* [What the exercise asks] Write out exactly the lines from the start of the entries through the one that contains "s.sch := rfl", including both.

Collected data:
-- ==== Sys2Proof/Laws/State.lean ====
section
/-! SUPPORT. What each update of the state leaves alone, field by field, and what a register, a core, a channel or a unit
reads after it. -/

namespace Sys2Proof.Machine

/-! ### wr -/

@[simp] theorem State.wr_latch (s : State) (o : Nat) (v : Word) : (s.wr o v).latch = s.latch := rfl
@[simp] theorem State.wr_mem (s : State) (o : Nat) (v : Word) : (s.wr o v).mem = s.mem := rfl
@[simp] theorem State.wr_syn (s : State) (o : Nat) (v : Word) : (s.wr o v).syn = s.syn := rfl
@[simp] theorem State.wr_fuses (s : State) (o : Nat) (v : Word) : (s.wr o v).fuses = s.fuses := rfl
@[simp] theorem State.wr_boot (s : State) (o : Nat) (v : Word) : (s.wr o v).boot = s.boot := rfl
@[simp] theorem State.wr_tb (s : State) (o : Nat) (v : Word) : (s.wr o v).tb = s.tb := rfl
@[simp] theorem State.wr_sch (s : State) (o : Nat) (v : Word) : (s.wr o v).sch = s.sch := rfl
@[simp] theorem State.wr_cores (s : State) (o : Nat) (v : Word) : (s.wr o v).cores = s.cores := rfl
@[simp] theorem State.wr_fen (s : State) (o : Nat) (v : Word) : (s.wr o v).fen = s.fen := rfl
@[simp] theorem State.wr_counts (s : State) (o : Nat) (v : Word) : (s.wr o v).counts = s.counts := rfl
@[simp] theorem State.wr_syncOps (s : State) (o : Nat) (v : Word) : (s.wr o v).syncOps = s.syncOps := rfl
@[simp] theorem State.wr_integ (s : State) (o : Nat) (v : Word) : (s.wr o v).integ = s.integ := rfl
@[simp] theorem State.wr_banks (s : State) (o : Nat) (v : Word) : (s.wr o v).banks = s.banks := rfl
@[simp] theorem State.wr_dma (s : State) (o : Nat) (v : Word) : (s.wr o v).dma = s.dma := rfl
@[simp] theorem State.wr_dig (s : State) (o : Nat) (v : Word) : (s.wr o v).dig = s.dig := rfl
@[simp] theorem State.wr_net (s : State) (o : Nat) (v : Word) : (s.wr o v).net = s.net := rfl
@[simp] theorem State.wr_pair (s : State) (o : Nat) (v : Word) : (s.wr o v).pair = s.pair := rfl
@[simp] theorem State.wr_host (s : State) (o : Nat) (v : Word) : (s.wr o v).host = s.host := rfl
@[simp] theorem State.wr_log (s : State) (o : Nat) (v : Word) : (s.wr o v).log = s.log := rfl
@[simp] theorem State.wr_esc (s : State) (o : Nat) (v : Word) : (s.wr o v).esc = s.esc := rfl
@[simp] theorem State.wr_cyc (s : State) (o : Nat) (v : Word) : (s.wr o v).cyc = s.cyc := rfl
@[simp] theorem State.wr_out (s : State) (o : Nat) (v : Word) : (s.wr o v).out = s.out := rfl
@[simp] theorem State.wr_free (s : State) (o : Nat) (v : Word) : (s.wr o v).free = s.free := rfl
@[simp] theorem State.wr_memReq (s : State) (o : Nat) (v : Word) : (s.wr o v).memReq = s.memReq := rfl
@[simp] theorem State.wr_pending (s : State) (o : Nat) (v : Word) : (s.wr o v).pending = s.pending := rfl
@[simp] theorem State.wr_core (s : State) (o : Nat) (v : Word) (z : Nat) : (s.wr o v).core z = s.core z := rfl
@[simp] theorem State.wr_dmaOf (s : State) (o : Nat) (v : Word) (z : Nat) : (s.wr o v).dmaOf z = s.dmaOf z := rfl
@[simp] theorem State.wr_fenOf (s : State) (o : Nat) (v : Word) (z : Nat) : (s.wr o v).fenOf z = s.fenOf z := rfl
@[simp] theorem State.wr_integOf (s : State) (o : Nat) (v : Word) (z : Nat) : (s.wr o v).integOf z = s.integOf z := rfl
@[simp] theorem State.wr_byteAt (s : State) (o : Nat) (v : Word) (z : Nat) : (s.wr o v).byteAt z = s.byteAt z := rfl
@[simp] theorem State.wr_count (s : State) (o : Nat) (v : Word) (z : Nat) : (s.wr o v).count z = s.count z := rfl
@[simp] theorem State.wr_escOf (s : State) (o : Nat) (v : Word) (z : Nat) : (s.wr o v).escOf z = s.escOf z := rfl
@[simp] theorem State.wr_running (s : State) (o : Nat) (v : Word) : (s.wr o v).running = s.running := rfl
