/-- The verdicts: torn, without the partner's sum, unequal programs, poison, equal, different; a record that arrives, of a step that is settled and that is not; a window that
has ended and one that has not. -/
theorem test_witness_verdicts :
    (∃ r ∈ ofStep (judged [rec9 4 0 false 0 0] []).dig.own 9 3 1 ++ ofStep (judged [rec9 4 0 false 0 0] []).pair.theirs 9 3 1, r.kind = 4) ∧
    (∀ r ∈ ofStep (judged [rec9 3 0 false 0 0] []).pair.theirs 9 3 1, r.kind ≠ 3) ∧
    (let own := [rec9 0 0 false 7 0, rec9 3 1 false 0 5]
     ∀ theirs ∈ [[rec9 3 1 false 0 6], [rec9 3 1 true 0 5], [rec9 0 0 false 7 0, rec9 3 1 false 0 5], [rec9 0 0 false 8 0, rec9 3 1 false 0 5]],
      let s := judged own theirs
      ofStep s.dig.own 9 3 1 = own ∧ ofStep s.pair.theirs 9 3 1 = theirs ∧ (∀ r ∈ own ++ theirs, r.kind ≠ 4) ∧
      (own.find? fun r => r.kind == 3) = some (rec9 3 1 false 0 5) ∧ (theirs.find? fun r => r.kind == 3).isSome = true) ∧
    lowestDiff [rec9 0 0 false 7 0, rec9 3 1 false 0 5] [rec9 0 0 false 8 0, rec9 3 1 false 0 5] = some (rec9 0 0 false 7 0, rec9 0 0 false 8 0) ∧
    (let s := judged [] []
     let r := item1 2 (rec9 3 1 false 0 5).bytes
     Mirrors s r 2 32 ∧ beAt (header r).payload 1 1 = 1 ∧ s.paired = true ∧ DigRec.ofItem (itemAt r 32 0) = rec9 3 1 false 0 5 ∧
     FMap.find s.pair.settled 39 ≠ some 1 ∧ base.paired = false) ∧
    (let s := { State.put (judged [rec9 3 1 false 0 5] []) [(R.twin R.MIR_FWDCFG, 0x00010001)] with tb := { Timebase.reset with raw := 1000 } }
     s.paired = true ∧ FMap.find s.pair.sumRaw (4 * 9 + 3) = some 0 ∧ (s.dig.own.find? fun r => r.ctx == 9 && r.job == 3 && r.kind == 3) = some (rec9 3 1 false 0 5) ∧
     fld (s.act R.MIR_FWDCFG) 16 16 * 1000 ≤ (s.tb.raw - 0).toNat) ∧
    ((State.put base [(R.twin R.MIR_FWDCFG, 0x00010001)]).tb.raw - 0).toNat < fld ((State.put base [(R.twin R.MIR_FWDCFG, 0x00010001)]).act R.MIR_FWDCFG) 16 16 * 1000 := by
  refine ⟨by decide +kernel, by decide +kernel, by decide +kernel, by decide +kernel, ⟨test_mirrors _ _ _ _ (by decide +kernel) (by decide +kernel), by decide +kernel, by decide +kernel, by decide +kernel,
    by decide +kernel, by decide +kernel⟩, by decide +kernel, by decide +kernel⟩

/-- An input notice of SEQ 5 with a CRC and a length. -/
def note1 (crc : Word) (len : Nat) : RxFrame := item1 3 (askItem 9 3 5 ++ List.replicate 8 0 ++ leBytes 4 crc.toNat ++ leBytes 2 len ++ [0, 0])

/-- The fill half of context 9's job holds SEQ 5 of eight bytes. -/
def tagged (job : Nat) (s : State) : State := { s with net := { s.net with tags := [(tagKey 9 job 0, ⟨5, 8, 1, true, false, false, 0, 0⟩)] } }

/-- ForwardedInputs: items old enough to leave; notices that agree, that differ, and of an input not placed; a wait that has ended, one that has not; requests for an input held and
not held; a forwarded input whole, its first part and its second; a part too old, one that is not, and none. -/
theorem test_witness_forward :
    (let s := { paired (fun p => { p with items := [(3, [([1], 0)]), (4, [([1], 0)])] }) (pairStat 0x2C000300) with
       dig := ⟨[], [(rec9 0 0 false 0 0, 0)], []⟩, tb := { Timebase.reset with raw := 500 } }
     (∀ sub ∈ [2, 3, 4], (s.laneFor (sub == 2)).isSome = true ∧ ∃ x ∈ (s.waitingItems sub).head?, 500 ≤ (s.tb.raw - x.2).toNat) ∧ s.paired = true ∧
     s.laneFor true ≠ s.laneFor false ∧ base.waitingItems 4 = []) ∧
    (let s := pairStat 0x2C000300
     (∀ c ∈ [(1, 8), (2, 9)], Mirrors s (note1 c.1 c.2) 3 24 ∧ beAt (header (note1 c.1 c.2)).payload 1 1 = 1 ∧ w32 (leAt (itemAt (note1 c.1 c.2) 24 0) 4 4) = 5) ∧
     (tagged 3 s).placedSeq 9 3 5 = some (1, 8) ∧ s.placedSeq 9 3 5 = none ∧ FMap.find s.net.measSeq (streamKey 9 3) = none ∧ s.pair.waits = []) ∧
    (let s := paired (fun p => { p with waits := [(39, 5, 0)] }) (State.put (pairStat 0x2C000300) [(R.twin R.MIR_FWDCFG, 1)])
     s.pair.waits.find? (fun x => x.1 == 4 * 9 + 3 && x.2.1 == 5) = some (4 * 9 + 3, 5, 0) ∧ (s.tb.raw - 0).toNat < fld (s.act R.MIR_FWDCFG) 0 16 * 100 ∧
     fld ((pairStat 0x2C000300).act R.MIR_FWDCFG) 0 16 * 100 ≤ (100000000 : Dword).toNat) ∧
    (Mirrors (pairStat 0x2C000300) (item1 4 (askItem 9 3 5)) 4 8 ∧ beAt (header (item1 4 (askItem 9 3 5))).payload 1 1 = 1) ∧
    (let s := spelled 0x40000000 16 (tagged 0 (parsed 1 0x01 0 0 0 (rtPart base)))
     s.placeEntry 9 0 = some 127 ∧ (s.tag 9 0 (s.fillHalf 9 0)).complete = true ∧ (s.tag 9 0 (s.fillHalf 9 0)).seq = 5 ∧
     s.inputArea 9 (s.pentry 127) + s.fillHalf 9 0 * (s.pentry 127).hlen = 0x40000000 ∧ s.openRange 0x40000000 40 = true ∧ (∀ w ∈ wordsOf 0x40000000 40, sound s w) ∧
     (base.tag 9 0 0).complete = false) := by
  refine ⟨by decide +kernel, ⟨fun c h => ?_, by decide +kernel, by decide +kernel, by decide +kernel, by decide +kernel⟩, by decide +kernel,
    ⟨test_mirrors _ _ _ _ (by decide +kernel) (by decide +kernel), by decide +kernel⟩, ⟨by decide +kernel, by decide +kernel, by decide +kernel, by decide +kernel, by decide +kernel,
      test_sound_list _ _ (by decide +kernel), by decide +kernel⟩⟩
  simp only [List.mem_cons, List.not_mem_nil, or_false] at h
  rcases h with rfl | rfl <;> exact ⟨test_mirrors _ _ _ _ (by decide +kernel) (by decide +kernel), by decide +kernel, by decide +kernel⟩

/-- The first part of a forwarded input, with FRAG, and its last byte. -/
def part1 : RxFrame := lane 0x0A 0x1000 ([5, 1, 0, 0] ++ List.replicate 1468 0)
def part2 : RxFrame := lane 0x0A 0 [5, 1, 0x05, 0xBC, 7]

theorem test_part1_len : (([5, 1, 0, 0] : List Byte) ++ List.replicate 1468 0).length = 1472 := by
  rw [List.length_append, List.length_replicate]; rfl

/-- ForwardedInputs: the item whole and in parts. -/
theorem test_witness_parts :
    (let r := lane 0x0A 0 ([5, 1, 0, 0] ++ List.replicate 32 0)
     OnLane (pairStat 0x2C000300) r 0x0A ∧ beAt (header r).payload 0 1 = 5 ∧ beAt (header r).payload 2 2 = 0 ∧ 4 ≤ (header r).len ∧ crc32c (header r).payload = (header r).crc ∧
     (header r).flags.testBit 12 = false ∧ (header r).len = 36 + leAt ((header r).payload.drop 4) 4 2) ∧
    (OnLane (pairStat 0x2C000300) part1 0x0A ∧ beAt (header part1).payload 0 1 = 5 ∧ beAt (header part1).payload 2 2 = 0 ∧
     crc32c (header part1).payload = (header part1).crc ∧ (header part1).flags.testBit 12 = true ∧ (header part1).len = 1472) ∧
    (let b := [0, 0, 0, 0, 0x9D, 0x05] ++ List.replicate 1462 (0 : Byte)
     let s := paired (fun p => { p with partials := [(0, (b, 0))] }) (pairStat 0x2C000300)
     s.laneUp (part2.port - 4) = true ∧ (header part2).typ = 0x0A ∧ carrGate true (header part2) part2.frame.body.length = none ∧ beAt (header part2).payload 0 1 = 5 ∧
     beAt (header part2).payload 2 2 = 1468 ∧ FMap.find s.pair.partials 0 = some (b, 0) ∧ 1436 < leAt b 4 2 ∧ (header part2).len = 4 + (32 + leAt b 4 2) - 1468 ∧
     crc32c (header part2).payload = (header part2).crc ∧ (s.tb.raw - 0).toNat < 10000 ∧ 10000 ≤ (10000 : Dword).toNat) ∧
    FMap.find base.pair.partials 1 = none := by
  refine ⟨⟨test_on_lane _ _ _ (by decide +kernel), by decide +kernel, by decide +kernel, by decide +kernel, test_lane_crc _ _ _ (by decide), by decide +kernel, by decide +kernel⟩,
    ⟨test_on_lane _ _ _ (by decide +kernel), by decide +kernel, by decide +kernel, test_lane_crc _ _ _ (by rw [test_part1_len]; decide), by decide +kernel, ?_⟩, by decide +kernel, rfl⟩
  exact (test_lane_parts _ _ _ (by rw [test_part1_len]; decide)).2.1.trans test_part1_len

/-- PartnerReads: of registers, of memory, and of a hole. -/
theorem test_witness_partner : (∀ a ∈ [0x70000000, 0x7FFFFFF8, 0x40000000, 0x80000000], let r := lane 0x03 0 (askOf a 8 [])
      OnLane (pairStat 0x2C000300) r 0x03 ∧ (header r).len = 16 ∧ crc32c (header r).payload = (header r).crc ∧ beAt (header r).payload 0 8 = a ∧ beAt (header r).payload 8 4 = 8) ∧
    (spelled 0x40000000 1 (pairStat 0x2C000300)).openRange 0x40000000 8 = true ∧ (∀ w ∈ wordsOf 0x40000000 8, sound (spelled 0x40000000 1 (pairStat 0x2C000300)) w) ∧
    (pairStat 0x2C000300).openRange 0x80000000 8 = false := by
  refine ⟨fun a h => ?_, by decide +kernel, test_sound_list _ _ (by decide +kernel), by decide +kernel⟩
  simp only [List.mem_cons, List.not_mem_nil, or_false] at h
  rcases h with rfl | rfl | rfl | rfl <;> exact ⟨test_on_lane _ _ _ (by decide +kernel), by decide +kernel, by decide +kernel, by decide +kernel, by decide +kernel⟩

end Sys2Proof.Tests
/-! ## Hypotheses met: the host interface, events, the whole -/
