/-- What this node knows of another (15 R467). -/
structure Peer where
  heardAt : Option Nat := none
  mode : Nat := 0
  size : Nat := 0
  freeCoins : Int := 0
  epoch : Nat := 0
deriving DecidableEq, Repr

/-- A move to this device that waits for the rail (02 R64; 15 R473 step 1). -/
structure Arrival where
  node : Nat
  channel : Channel
  cause : Nat
  lost : Nat
  place : Option ConferencePlace
deriving DecidableEq, Repr

/-- Membership and cluster work (15). `epochSeen` is the highest epoch this node has published or adopted; `movedLegs` are
the handles of legs that have moved away, with the node that they moved to (01 R31); `arrivals` are the moves that wait for a raise
of the rail. -/
structure Cluster where
  view : Option ClusterView := none
  hadView : Bool := false
  previousLowest : Nat := 0
  epochSeen : Nat := 0
  peers : List Peer := List.replicate 16 {}
  drainStarts : List Nat := []
  drainRetry : List (Nat × Nat) := []
  bootRequested : Bool := false
  leaveWait : Option (Nat × Nat × Nat) := none
  movedLegs : List (Nat × Nat) := []
  arrivals : List Arrival := []
deriving DecidableEq, Repr

/-- A fault record (16 Table 16-3). -/
structure FaultRecord where
  seq : Word32
  kind : Nat
  unitType : Nat
  unitIndex : Nat
  period : Nat
  cause : Nat
  node : Nat
  mode : Nat
  count : Nat
  channel : Nat
  address : Nat
deriving DecidableEq, Repr

/-- Upset histories, the shadow of the retirement map for memory rows (16 R501) and the fault log (16). -/
structure Faults where
  tillRows : List Nat := []
  vaultRows : List Nat := []
  tillSpares : List Nat := []
  vaultRepairs : Nat := 0
  vaultBusy : List Nat := []
  staged : List FaultRecord := []
  log : List FaultRecord := []
  nextSeq : Word32 := 0
  transientSecond : Nat := 0
  transientCount : Nat := 0
deriving DecidableEq, Repr

/-- Who asked for a Ledger write (17 R516). -/
inductive Writer where
  | host
  | rhoper (entry : Option Nat)
  | rom
deriving DecidableEq, Repr

structure LedgerWrite where
  word : Nat
  value : Word32
  writer : Writer
deriving DecidableEq, Repr

/-- The Ledger (17 R516 to R520). The head of `queue` is the write under way when `started`. `remaps` lists the words
that spares stand in for, spare 0 first. -/
structure Ledger where
  words : Sparse Word32 := []
  counts : Sparse Nat := []
  remaps : List Nat := []
  failed : List Nat := []
  queue : List LedgerWrite := []
  started : Bool := false
deriving DecidableEq, Repr

/-- An image slot of the flash (17 R522, R523): its header sector, empty while erased, and the bytes programmed from slot
offset 4,096 on. -/
structure Slot where
  header : List Byte := []
  body : List Byte := []
deriving DecidableEq, Repr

* [Worked solution]
-- ==== Sys2Proof/Laws/State.lean ====
section
/-! SUPPORT. What each update of the state leaves alone, field by field, and what a register, a core, a channel or a unit
reads after it. -/

namespace Sys2Proof.Machine

/-! ### wr -/

@[simp] theorem State.wr_latch (s : State) (o : Nat) (v : Word) : (s.wr o v).latch = s.latch := rfl
@[simp] theorem State.wr_mem (s : State) (o : Nat) (v : Word) : (s.wr o v).mem = s.mem := rfl
@[simp] theorem State.wr_syn (s : State) (o : Nat) (v : Word) : (s.wr o v).syn = s.syn := rfl
@[simp] theorem State.wr_fuses (s : State) (o : Nat) (v : Word) : (s.wr o v).fuses = s.fuses := rfl
@[simp] theorem State.wr_boot (s : State) (o : Nat) (v : Word) : (s.wr o v).boot = s.boot := rfl
@[simp] theorem State.wr_tb (s : State) (o : Nat) (v : Word) : (s.wr o v).tb = s.tb := rfl
@[simp] theorem State.wr_sch (s : State) (o : Nat) (v : Word) : (s.wr o v).sch = s.sch := rfl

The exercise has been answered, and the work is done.